Hino Hideitsu, Murata Noboru
Graduate School of Systems and Information Engineering, University of Tsukuba, Tsukuba, Ibaraki, Japan, 305-8573
Neural Comput. 2014 Sep;26(9):2074-101. doi: 10.1162/NECO_a_00628. Epub 2014 Jun 12.
Clustering is a representative of unsupervised learning and one of the important approaches in exploratory data analysis. By its very nature, clustering without strong assumption on data distribution is desirable. Information-theoretic clustering is a class of clustering methods that optimize information-theoretic quantities such as entropy and mutual information. These quantities can be estimated in a nonparametric manner, and information-theoretic clustering algorithms are capable of capturing various intrinsic data structures. It is also possible to estimate information-theoretic quantities using a data set with sampling weight for each datum. Assuming the data set is sampled from a certain cluster and assigning different sampling weights depending on the clusters, the cluster-conditional information-theoretic quantities are estimated. In this letter, a simple iterative clustering algorithm is proposed based on a nonparametric estimator of the log likelihood for weighted data sets. The clustering algorithm is also derived from the principle of conditional entropy minimization with maximum entropy regularization. The proposed algorithm does not contain a tuning parameter. The algorithm is experimentally shown to be comparable to or outperform conventional nonparametric clustering methods.

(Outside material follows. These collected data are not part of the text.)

/-- A Helm request run. -/
def runHelm (take : Bool) (c : Clk) (d : Device) (port : Nat) (f : Bytes) : Option (Clk × Device) :=
  match parseItems (bCount f) (bPayload f) with
  | none => none
  | some its =>
    let r := (d.executing c port f).helmItems c take (bOrig f) its
    if 9000 < responseBytes r.1.length then none else some (c, r.2.respond port f r.1)

/-- The HELM_TAKE and the HELM_GIVE request at the head of the queue. -/
def execHelmTake (s : State) : Host.Outcome State Fault Refusal :=
  onClk Instr.helmTake.wf (fun c d => d.runRequest c opHelmTake itemsFormed (runHelm true)) s
def execHelmGive (s : State) : Host.Outcome State Fault Refusal :=
  onClk Instr.helmGive.wf (fun c d => d.runRequest c opHelmGive itemsFormed (runHelm false)) s

/-! ### Bulk transfers (R26, R29, Table 2.10) -/

/-- Bytes of a bulk region. -/
def bulkSize (region : Nat) : Nat :=
  if region = 1 ∨ region = 3 then queueStoreSize else if region = 2 then 2 ^ 28 else if region = 4 then 2 ^ 30 else 0

/-- The table-region block at an offset of region 0x02 or 0x04. -/
def bulkBlock (region off : Nat) : Nat × Nat := if region = 2 then queueBlock off else dumpBlock off

/-- The table-region blocks that a bulk item lies in. -/
def bulkBlocks (it : BulkItem) : List (Nat × Nat) :=
  if it.region = 2 ∨ it.region = 4 then
    (List.range (ceilDiv (it.offset % 64 + it.length) 64)).map fun i => bulkBlock it.region (it.offset + 64 * i)
  else []

/-- The fabric crossings of a bulk item: those of every stack that serves a block it reads, or that takes a block it writes (R251, R338,
log 34). -/
def Device.bulkCrossings (d : Device) (write : Bool) (it : BulkItem) : List Nat :=
  if write then d.writeCrossings (bulkBlocks it) else d.blockCrossings (bulkBlocks it)

/-- HBM training has completed since the last reset (Table 2.10, R367): DEV.State has reached OPTICS_UP, or every stack's training has
ended where SAFE was entered from TRAINING. -/
def Device.hbmServed (d : Device) : Bool :=
  decide (St.opticsUp ≤ d.way) || (d.state == St.safe && d.way == St.training && d.pwr.trained.length == 4)

/-- The checks of a bulk item: 0 where it passes them. -/
def Device.bulkCheck (d : Device) (write : Bool) (it : BulkItem) : Nat :=
  if it.region = 0 ∨ 4 < it.region ∨ bulkSize it.region < it.offset + it.length then 1
  else if write = true ∧ 3 ≤ it.region then stAccess
  else if it.length < 4 ∨ 8192 < it.length ∨ it.length % 4 ≠ 0 ∨ it.offset % 4 ≠ 0 then stType
  else if (it.region = 2 ∨ it.region = 4) ∧ d.hbmServed = false then stBusy
  else 0

/-- One byte of a region; a byte of a block that is poisoned or that no copy serves is free (R251, R267, log 2). -/
def Device.bulkByte (d : Device) (region off i : Nat) : Byte :=
  if (region = 2 ∨ region = 4) ∧ d.blockBad (bulkBlock region (off + i)) = true then BitVec.ofNat 8 (Config.freeValue (d.free + i))
  else if region = 1 then memByte d.queueStore (off + i)
  else if region = 2 then memByte d.hbm.queueRegion (off + i)
  else if region = 3 then memByte d.look.dumpStore (off + i)
  else memByte d.hbm.dump (off + i)

/-- A bulk item executed: the bytes of its response item; `found` is what the blocks that a read reads show (R265). -/
def Device.bulkItem (d : Device) (c : Clk) (found : List BlockFound) (write : Bool) (it : BulkItem) : Bytes × Device :=
  let st := d.bulkCheck write it
  if st ≠ 0 then (it.answer st [], d)
  else match d.firstBlocked (d.bulkCrossings write it) with
    | some x => (it.answer stTimeout [], d.accessRefused x 0)
    | none =>
      let d := d.accessesDone (d.bulkCrossings write it)
      if write then (it.answer 0 [], d.regionWrite it.region it.offset it.data)
      else
        let d := d.readFound c (bulkBlocks it).contains found
        (it.answer 0 ((List.range it.length).map (d.bulkByte it.region it.offset)), { d with free := d.free + it.length })

/-- Bulk items executed in order. -/
def Device.bulkItems (d : Device) (c : Clk) (found : List BlockFound) (write : Bool) : List BulkItem → Bytes × Device
  | [] => ([], d)
  | it :: rest =>
    let x := d.bulkItem c found write it
    let r := Device.bulkItems x.2 c found write rest
    (x.1 ++ r.1, r.2)

/-- A bulk request run. -/
def runBulk (write : Bool) (found : List BlockFound) (c : Clk) (d : Device) (port : Nat) (f : Bytes) : Option (Clk × Device) :=
  match parseBulk write (bCount f) (bPayload f) with
  | none => none
  | some its =>
    let r := (d.executing c port f).bulkItems c found write its
    if 9000 < responseBytes r.1.length then none else some (c, r.2.respond port f r.1)

/-- The READ_BULK and the WRITE_BULK request at the head of the queue. -/
def execReadBulk (found : List BlockFound) (s : State) : Host.Outcome State Fault Refusal :=
  onClk (Instr.readBulk found).wf (fun c d => d.runRequest c opReadBulk (bulkFormed false) (runBulk false found)) s
def execWriteBulk (s : State) : Host.Outcome State Fault Refusal :=
  onClk Instr.writeBulk.wf (fun c d => d.runRequest c opWriteBulk (bulkFormed true) (runBulk true [])) s

/-! ### Injects (R41) -/

/-- The first accepted INJECT frame of a mode leaves its buffer: its port, its bytes, and the device. -/
def Device.takeInject (d : Device) (mode : Nat) : Option (Nat × Bytes × Device) :=
  match d.mgmt.injects with
  | (p, f) :: rest => if iMode f = mode then some (p, f, d.setMgmt { d.mgmt with injects := rest }) else none
  | [] => none

/-- The record of a mode-0 packet (R41). -/
def injectRecord (queue arrival : Nat) : Nat := at_ 447 416 arrival + at_ 319 302 queue + at_ 301 301 1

聚类是无监督学习的一种代表方法,也是探索性数据分析中的重要方法之一。就其本质而言,聚类无需对数据分布做出强假设。信息论聚类是一类通过优化诸如熵和互信息等信息论量的聚类方法。这些量可以用非参数方式进行估计,并且信息论聚类算法能够捕捉各种内在的数据结构。使用对每个数据带有采样权重的数据集来估计信息论量也是可行的。假设数据集是从某个聚类中采样得到的,并根据聚类分配不同的采样权重,进而估计聚类条件下的信息论量。在本信函中,基于加权数据集对数似然的非参数估计器,提出了一种简单的迭代聚类算法。该聚类算法也是从具有最大熵正则化的条件熵最小化原理推导而来的。所提出的算法不包含调优参数。实验表明,该算法与传统非参数聚类方法相当或更优。